-- ==== Sys2Proof/Machine/Solver.lean ====
section
/-! DEFINITION. The solver engines (R236–R270): iterative solves, range analysis, command checks, deadlines and reuses,
reports, and the SQ rows. -/
namespace Sys2Proof.Machine
open Sys2Proof Config

/-! ### Iterative solves (R257–R260) -/

/-- Work on system `q`. -/
def atSys (q : Nat) : SM Unit := modify (fun t => { t with sys := q })

/-- Pairs of row `i` of system `q`'s operator with a vector (R243). -/
def bandPairs (e : SEnv) (a v : Vec) (q i : Nat) : List (Sv × Sv) :=
  let w := e.kl + e.ku + 1
  ((List.range w).filter (fun j => e.kl ≤ i + j && i + j < e.n + e.kl)).map (fun j =>
    (vget a ((q * e.n + i) * w + j), vget v (q * e.n + (i + j - e.kl))))

/-- Do something for every row of every system that is `on`. -/
def forRows {α : Type} (e : SEnv) (on : Nat → Bool) (x : α) (f : α → Nat → Nat → SM α) : SM α :=
  (List.range e.batch).foldlM (fun x q => do
    if on q then do
      atSys q
      (rowsUp e.n).foldlM (fun x i => f x q i) x
    else return x) x

/-- Dot product parts of two vectors in every system. DEDUCED (log entry 41). -/
def dots (e : SEnv) (u v : Vec) : List FVal :=
  (List.range e.batch).map (fun q => dotPart e ((rowsUp e.n).map (fun i => (vget u (q * e.n + i), vget v (q * e.n + i)))))

/-- A list element. -/
def bAt (l : List Bool) (q : Nat) : Bool := l.getD q false
/-- A value of a list. -/
def fAt (l : List FVal) (q : Nat) : FVal := l.getD q (.fin false 0 0)

/-- A system still being updated. -/
def live (t : IterSt) (q : Nat) : Bool := !bAt t.conv q && !bAt t.stop q

/-- ‖r‖² ≤ 2^(−2 TOL)‖b‖² (R257). -/
def meets (t : IterSt) (rr bb : FVal) : Bool :=
  !isNan rr && !isNan bb && !fltV (fscale (-(2 * t.tol : Nat)) bb) rr

/-- b − A x of the systems that are `on`. -/
def residuals (e : SEnv) (t : IterSt) (on : Nat → Bool) : SM Vec :=
  forRows e on t.r (fun r q i => do
    let v ← sumProd e i (some (vget t.b (q * e.n + i))) true (bandPairs e t.a t.x q i)
    let y ← put e cSV i (.val v) false
    return vset r (q * e.n + i) y.1)

/-- A v. -/
def applyA (e : SEnv) (t : IterSt) (v : Vec) : SM Vec :=
  forRows e (live t) [] (fun w q i => do
    let s ← sumProd e i none false (bandPairs e t.a v q i)
    let y ← put e cSV i (.val s) false
    return vset w (q * e.n + i) y.1)

/-- Sample the deadline as a reduction is entered (R263, R265). DEDUCED (log entry 47). -/
def sampleLapse (e : SEnv) (t : IterSt) : SM IterSt := do
  let old := (← get).lapsed
  checkpoint e
  let l := (← get).lapsed
  modify (fun x => { x with lapsed := old })
  return { t with lapse := l }

/-- Enter a CG iteration (R258). DEDUCED (log entry 39). -/
def cgStart (e : SEnv) (t : IterSt) : SM IterSt := do
  let w ← applyA e t t.p
  return { t with ph := 1, w := w, out := (dots e t.p w).map (fun d => [d]), lapse := false }

/-- Enter a GMRES inner step (R259). DEDUCED (log entry 39). -/
def gmStep (e : SEnv) (t : IterSt) : SM IterSt := do
  let v := t.basis.getD t.inner []
  let w ← applyA e t v
  let cs := (t.basis ++ [w]).map (fun u => dots e u w)
  sampleLapse e { t with ph := 3, w := w, out := (List.range e.batch).map (fun q => cs.map (fun c => fAt c q)) }

/-- Begin a GMRES cycle of every system still being updated: v₀ = r / ‖r‖ (R257, R259). -/
def gmStart (e : SEnv) (t : IterSt) : SM IterSt := do
  let bs ← (List.range e.batch).foldlM (fun (l : List Sv) q => do
    atSys q
    let s ← if live t q then scalar e t.iters (.root (fAt t.rr q)) else pure sv0
    return l ++ [s]) []
  let v ← forRows e (live t) [] (fun w q i => do
    let y ← put e cSV i (.quo (vget t.r (q * e.n + i)).v (bs.getD q sv0).v) false
    return vset w (q * e.n + i) y.1)
  gmStep e { t with beta := bs, basis := [v], cols := [], inner := 0, idle := t.conv.map (fun _ => false) }

/-- FP64 operations of the least-squares problem of a cycle, with the flags that they raise (R90, R259, R268). -/
abbrev GM (α : Type) : Type := StateM Flags α
/-- The value of one FP64 operation; its flags join. DEDUCED (log entry 41). -/
def g64 (fl : Bool) (r : Nat × Flags) : GM FVal := do
  modify (orFlags · r.2)
  return fread fl .fp64 r.1
/-- Product. -/
def gMul (fl : Bool) (a b : FVal) : GM FVal := g64 fl (sumProd.fpMulR a b fl)
/-- Sum. -/
def gAdd (fl : Bool) (a b : FVal) : GM FVal := g64 fl (sumRound .fp64 .rne fl .ieee [.val a, .val b])
/-- Quotient. -/
def gDiv (fl : Bool) (a b : FVal) : GM FVal := g64 fl (fdivRound .fp64 .rne fl .ieee a b)
/-- Square root. -/
def gSqrt (fl : Bool) (a : FVal) : GM FVal := g64 fl (fsqrtRound .fp64 .rne fl .ieee a)

/-- a·b + c·d, each operation rounded. -/
def gPair (fl : Bool) (a b c d : FVal) : GM FVal := do gAdd fl (← gMul fl a b) (← gMul fl c d)

/-- Rotate (a, b) by (c, s). -/
def givRot (fl : Bool) (cs : FVal × FVal) (a b : FVal) : GM (FVal × FVal) := do
  let x ← gPair fl cs.1 a cs.2 b
  let y ← gPair fl cs.1 b (fnegV cs.2) a
  return (x, y)

/-- One column of the Hessenberg matrix: rotations so far, triangular columns, right side. -/
def givColumn (fl : Bool) (st : List (FVal × FVal) × List (List FVal) × List FVal) (col : List FVal) :
    GM (List (FVal × FVal) × List (List FVal) × List FVal) := do
  let (rots, rs, g) := st
  let k := rots.length
  let c ← (rots.zip (List.range k)).foldlM (fun (c : List FVal) p => do
    let r ← givRot fl p.1 (fAt c p.2) (fAt c (p.2 + 1))
    return (c.set p.2 r.1).set (p.2 + 1) r.2) col
  let h ← gSqrt fl (← gPair fl (fAt c k) (fAt c k) (fAt c (k + 1)) (fAt c (k + 1)))
  let cs := (← gDiv fl (fAt c k) h, ← gDiv fl (fAt c (k + 1)) h)
  let gk := fAt g k
  let u ← gMul fl cs.1 gk
  let v ← gMul fl cs.2 gk
  return (rots ++ [cs], rs ++ [(c.take k) ++ [h]], (g.set k u) ++ [fnegV v])

/-- The coefficients of a cycle's least-squares problem (R259). -/
def givSolve (fl : Bool) (beta : FVal) (cols : List (List FVal)) : GM (List FVal) := do
  let (_, rs, g) ← cols.foldlM (givColumn fl) ([], [], [beta])
  (List.range cols.length).reverse.foldlM (fun (y : List FVal) k => do
    let num ← (List.range y.length).foldlM (fun a i => do
      gAdd fl a (fnegV (← gMul fl (fAt (rs.getD (k + 1 + i) []) k) (fAt y i)))) (fAt g k)
    return (← gDiv fl num (fAt (rs.getD k []) k)) :: y) []

/-- FP64 of a scalar. -/
def sv64 (fl : Bool) (x : Sv) : GM FVal := g64 fl (outOf fl (.val x.v))

/-- Run FP64 work of iteration `it` of the current system: its flags are raised there, but for the rehearsal's (R251, R268). -/
def raiseG {α : Type} (e : SEnv) (it : Nat) (x : GM α) : SM α := do
  let r := x.run noFlags
  raiseEl 1 it (if e.fx then r.2 else noFlags)
  return r.1

/-- Element `k` of the iterate: its stored value, and its output bits with the flags of their rounding (R248). -/
def setX (t : IterSt) (k : Nat) (y : Sv × Nat × Flags) : IterSt :=
  { t with x := vset t.x k y.1, xo := tblSet (fun _ => 0) t.xo k y.2.1, xf := tblSet (fun _ => noFlags) t.xf k y.2.2 }

/-- The flags of the output rounding of the iterates that are delivered (R67, R248). -/
def raiseOuts (e : SEnv) (t : IterSt) : SM Unit :=
  forRows e (fun _ => true) () (fun _ q i => raiseAt i (tblGet (fun _ => noFlags) t.xf (q * e.n + i)))

/-- End a GMRES cycle: x += Σ y v, and the true residual enters a reduction (R257, R259). -/
def gmEnd (e : SEnv) (t : IterSt) : SM IterSt := do
  let ys ← (List.range e.batch).foldlM (fun (l : List (List Sv)) q => do
    if live t q then
      atSys q
      let cols := (t.cols.map (fun c => c.getD q [])).filter (fun c => !c.isEmpty)
      let y ← raiseG e t.iters (do
        let b ← sv64 e.flush (t.beta.getD q sv0)
        let cs ← cols.mapM (fun c => c.mapM (sv64 e.flush))
        givSolve e.flush b cs)
      let s ← y.mapM (fun v => scalar e t.iters (.val v))
      return l ++ [s]
    else return l ++ [[]]) []
  let t ← forRows e (live t) t (fun t q i => do
    let k := q * e.n + i
    let v ← sumProd e i (some (vget t.x k)) false (((ys.getD q []).zip t.basis).map (fun p => (p.1, vget p.2 k)))
    let y ← putOut e cSV i (.val v)
    return setX t k y)
  let r ← residuals e t (live t)
  let t := { t with r := r }
  return { t with ph := 0, out := (List.range e.batch).map (fun q => [fAt (dots e t.b t.b) q, fAt (dots e r r) q]), lapse := false }

/-- The first reduction: b·b and r·r (R257). -/
def iterStart (e : SEnv) (t : IterSt) : SM IterSt := do
  let none' := (List.range e.batch).map (fun _ => false)
  let r ← residuals e { t with conv := none', stop := none' } (fun _ => true)
  return { t with r := r, p := r, conv := none', stop := none', ph := 0,
                  out := (List.range e.batch).map (fun q => [fAt (dots e t.b t.b) q, fAt (dots e r r) q]) }

/-- Every system meets its tolerance. -/
def allConv (t : IterSt) : Bool := t.conv.all id

/-- After a convergence decision: end, abandon or go on (R257, R264). DEDUCED (log entry 40). -/
def iterNext (e : SEnv) (t : IterSt) (go : SEnv → IterSt → SM IterSt) : SM IterSt := do
  if allConv t then return { t with fin := some true }
  else if t.late then return { t with fin := some false }
  else if t.maxit ≤ t.iters then return { t with fin := some true }
  else go e t

/-- The reduction returns the global sums `s` of each system, and whether the lapse count is not zero. -/
def iterReturn (e : SEnv) (t : IterSt) (s : List (List FVal)) (lapse : Bool) : SM IterSt := do
  let at' := fun q k => fAt (s.getD q []) k
  match t.ph with
  | 0 =>
    let bb := (List.range e.batch).map (fun q => at' q 0)
    let rr := (List.range e.batch).map (fun q => if live t q then at' q 1 else fAt t.rr q)
    let t := { t with bb := bb, rr := rr }
    let t := { t with conv := (List.range e.batch).map (fun q => bAt t.conv q || meets t (fAt rr q) (fAt bb q)) }
    iterNext e t (fun e t => if t.gm then (if t.restart = 0 then return { t with fin := some true } else gmStart e t) else cgStart e t)
  | 1 =>
    let bad := fun q => live t q && !isNan (at' q 0) && !fltV (.fin false 0 0) (at' q 0)
    let t ← (List.range e.batch).foldlM (fun (t : IterSt) q => do
      if bad q then
        atSys q
        raiseEl 1 t.iters flInv
        return { t with brk := true, stop := t.stop.set q true }
      else return t) t
    let al ← (List.range e.batch).foldlM (fun (l : List Sv) q => do
      if live t q then
        atSys q
        let a ← scalar e t.iters (.quo (fAt t.rr q) (at' q 0))
        return l ++ [a]
      else return l ++ [sv0]) []
    let t ← forRows e (live t) t (fun t q i => do
      let k := q * e.n + i
      let a := al.getD q sv0
      let xv ← sumProd e i (some (vget t.x k)) false [(a, vget t.p k)]
      let x ← putOut e cSV i (.val xv)
      let rv ← sumProd e i (some (vget t.r k)) true [(a, vget t.w k)]
      let r ← put e cSV i (.val rv) false
      return { setX t k x with r := vset t.r k r.1 })
    sampleLapse e { t with ph := 2, out := (dots e t.r t.r).map (fun d => [d]) }
  | 2 =>
    let old := t.rr
    let rr := (List.range e.batch).map (fun q => if live t q then at' q 0 else fAt old q)
    let was := live t
    let t := { t with rr := rr, iters := t.iters + 1, late := lapse }
    let t := { t with conv := (List.range e.batch).map (fun q => bAt t.conv q || (was q && meets t (fAt rr q) (fAt t.bb q))) }
    iterNext e t (fun e t => do
      let be ← (List.range e.batch).foldlM (fun (l : List Sv) q => do
        if live t q then
          atSys q
          let a ← scalar e t.iters (.quo (fAt rr q) (fAt old q))
          return l ++ [a]
        else return l ++ [sv0]) []
      let p ← forRows e (live t) t.p (fun p q i => do
        let k := q * e.n + i
        let v ← sumProd e i (some (vget t.r k)) false [(be.getD q sv0, vget p k)]
        let y ← put e cSV i (.val v) false
        return vset p k y.1)
      cgStart e { t with p := p })
  | _ =>
    let j := t.inner
    let on := fun q => live t q && !bAt t.idle q
    let cols ← (List.range e.batch).foldlM (fun (l : List (List Sv)) q => do
      if on q then
        atSys q
        let hs ← (List.range (j + 1)).mapM (fun i => scalar e t.iters (.val (at' q i)))
        let n2 := if e.fx then
            sumVal (exactSum .rne (.val (at' q (j + 1)) :: (List.range (j + 1)).map (fun i => .prod (fnegV (at' q i)) (at' q i))))
          else ((List.range (j + 1)).foldlM (fun a i => do gAdd e.flush a (fnegV (← gMul e.flush (at' q i) (at' q i)))) (at' q (j + 1))
            |>.run noFlags).1
        let h ← if isNan n2 || fltV (.fin false 0 0) n2 then scalar e t.iters (.root n2) else pure sv0
        return l ++ [hs ++ [h]]
      else return l ++ [[]]) []
    let idle := (List.range e.batch).map (fun q => bAt t.idle q || (on q && isZero ((cols.getD q []).getD (j + 1) sv0).v))
    let v ← forRows e (fun q => live t q && !bAt idle q) [] (fun w q i => do
      let k := q * e.n + i
      let c := cols.getD q []
      let n ← sumProd e i (some (vget t.w k)) true ((c.zip t.basis).map (fun p => (p.1, vget p.2 k)))
      let y ← put e cSV i (.quo n (c.getD (j + 1) sv0).v) false
      return vset w k y.1)
    let t := { t with cols := t.cols ++ [cols], basis := t.basis ++ [v], idle := idle, inner := j + 1, iters := t.iters + 1, late := lapse }
    if lapse || t.restart ≤ t.inner || t.maxit ≤ t.iters || (List.range e.batch).all (fun q => !live t q || bAt idle q) then gmEnd e t
    else gmStep e t

/-- Global sums of a reduction: the contributions of every member, range-checked in fixed point and rounded in the rehearsal, where a
local solve rounds under RNE and a joint one as harebell's root does (R66, R251, R252, R260, R387). DEDUCED (log entry 43). -/
def combine (e : SEnv) (rm : Rm) (it : Nat) (parts : List (List (List FVal))) : SM (List (List FVal)) := do
  let m := (parts.head?.getD []).length
  (List.range m).mapM (fun q => do
    atSys q
    let w := ((parts.head?.getD []).getD q []).length
    (List.range w).mapM (fun k => do
      let sum := exactSum rm (parts.map (fun p => .val (fAt (p.getD q []) k)))
      if e.fx then
        let t := (List.range (nBlocks e)).foldl (fun a j => min a (2 * scaleOf e q (32 * j) cSV)) 4096
        fx192 1 it t (match sumVal sum with | .fin _ 0 _ => .fin false 0 0 | v => v)
      else return fread e.flush .fp64 (roundSum .fp64 rm e.flush .ieee sum).1))

/-- A local solve: every reduction returns the member's own sums (structural in `fuel`, the reductions MAXIT allows). -/
def iterGo : Nat → SEnv → IterSt → SM IterSt
  | 0, _, t => pure t
  | f + 1, e, t => do
    if t.fin.isSome then return t
    else
      let s ← combine e .rne t.iters [t.out]
      let t' ← iterReturn e t s t.lapse
      iterGo f e t'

■ ■ ■

▶ _Exercise details_:
Count every line of the entries that holds the string "fltV". Please answer with the count alone.

▶ _Written solution_:
3